If your university’s TTO is not willing to pursue a license agreement on your behalf, you can ask your TTO and your funding agency to waive all ownership rights back to you personally. This action has its pros and cons. While it will give you the right to pursue commercialization independently, you may find that the potential return on your investment (ROI) is insufficient to warrant the investment of your personal resources. At the same time, you won’t have the institutional expertise and resources to protect and commercialize the invention. At this point, you have to consider all of the findings to determine if you think it is worth your time and effort to continue independently. For assistance in making this decision, Bessette (2003) provides a formula and basis for determining ROI in the article entitled Measuring the Economic Impact of University-Based Research.
In some cases, the university will decline the offer to waive rights back to you and may not take any further action to commercialize your technology application themselves. Unfortunately, in these situations there is very little recourse that the developer can take other than seeking market information and possible partnerships on behalf of the TTO.

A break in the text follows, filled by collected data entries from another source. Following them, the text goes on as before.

-- ==== Sys2Proof/Machine/State.lean ====
section
/-! DEFINITION. What the TCC holds (10_state.md R21), with the parameter and the input signals the step reads beside it, and
the reasons a step can stop. -/

namespace Sys2Proof.Machine

/-- The machine. The first nine fields are the whole table of 10_state.md R21; `cfg` is the parameter of 00_scope.md R6
(log 3); `pins`, `script` and `edges` are the model's own and hold the outside world (log 1). -/
structure State where
  /-- `ST` -/
  st : SeqState
  /-- `CMD` -/
  cmd : Word
  /-- `PH` -/
  ph : Phase
  /-- `OLD` -/
  old : Half
  /-- `REQ_OP` -/
  reqOp : ReqOp
  /-- `REQ_ADDR` -/
  reqAddr : Byte
  /-- `REQ_WDATA` -/
  reqWdata : Half
  /-- `RSP_STATUS` -/
  rspStatus : BitVec 3
  /-- `RSP_DATA` -/
  rspData : Half
  /-- The parameters, fixed for the life of the block (10_state.md R39). -/
  cfg : Config
  /-- The input signals at the latest rising edge. -/
  pins : Inputs
  /-- The input signals at the coming edges, next first; past its end they are free (`Config.freeInputs`). -/
  script : List Inputs
  /-- How many rising edges have passed: the index of the free values. -/
  edges : Nat
  deriving DecidableEq, Repr

/-- The reasons a step can stop. The TCC itself never stops (60_exceptions.md R119, R120). -/
inductive Fault where
  /-- Raised by the edge in state WAIT that takes a good response when the latched command has no transaction pending
  there. No run reaches such a state (`Obligations.StepKeepsConsistent`, `Obligations.ConsistentStepGoesOn`) and
  10_state.md R22 gives it no effect (log 8). Safe. -/
  | noTransactionPending
  deriving DecidableEq, Repr

/-- The reasons the model has no meaning to give. -/
inductive Refusal where
  /-- The arm of `exec` for an instruction that has no meaning yet. No arm is in that case. Safe. -/
  | notModelled (mnemonic : String)
  deriving DecidableEq, Repr

/-- The machine right after reset: `ST` is IDLE (10_state.md R36) and `NATIVE_LE` its default (00_scope.md R6). The other
registers are unspecified there; the values here are the model's, DESIGN CHOICE, log 4. -/
def State.reset : State :=
  { st := .idle, cmd := 0, ph := .first, old := 0, reqOp := .rd8, reqAddr := 0, reqWdata := 0, rspStatus := 0, rspData := 0,
    cfg := Config.default, pins := Inputs.quiet, script := [], edges := 0 }

/-- The output signals of the three ports (10_state.md R17 to R19). -/
structure Outputs where
  cmdReady   : Bool
  rspValid   : Bool
  rspStatus  : BitVec 3
  rspData    : Half
  trReqValid : Bool
  trReqOp    : BitVec 2
  trReqAddr  : Byte
  trReqWdata : Half
  deriving DecidableEq, Repr

end Sys2Proof.Machine
end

While in some cases these efforts may entice the university TTO to move forward with a technology, in others it may not. One of the major pitfalls of working with your TTO for technology applications with small markets is the ability of the university to determine whether or not the development merits further work toward commercialization. Results from pilot testing a prototype of the innovation for a sample of the potential market and conducting a proof-of-concept test can assist the TTO in making their decision. While this process is very frustrating for the researcher/developer, it is a fact of life when pursuing commercialization of devices with small market sizes.
Example
The following is an example of the consequence of undercutting university involvement. As an undergraduate student and part-time assistant at the National Center for Supercomputing Applications (NCSA) at the University of Illinois, Andreeson was familiar with the Internet. At the time (1992), most of the browsers were for Unix machines and were expensive. Andreeson decided to design a browser that was more graphically enhanced and easier to use by all. In order to do this, Bina, another co-worker, was recruited. Together, the two developed the browser Mosaic. In 1993 Andreeson and Bina graduated and re-located to Silicon Valley to start a business. In 1994, they created the Mosaic Communications Corp. and introduced the Netscape browser. Success seemed likely until the University of Illinois claimed that Andreeson had stolen Mosaic from them and demanded they change their name and quit distributing their product. Mosaic did change its name to Netscape Communications Corp. but would not stop distributing software. A settlement was reached where the University of Illinois made no further claims on Netscape and they received a financial settlement, which cost Netscape a substantial amount of money. (Massachusetts Institute of Technology, 2001).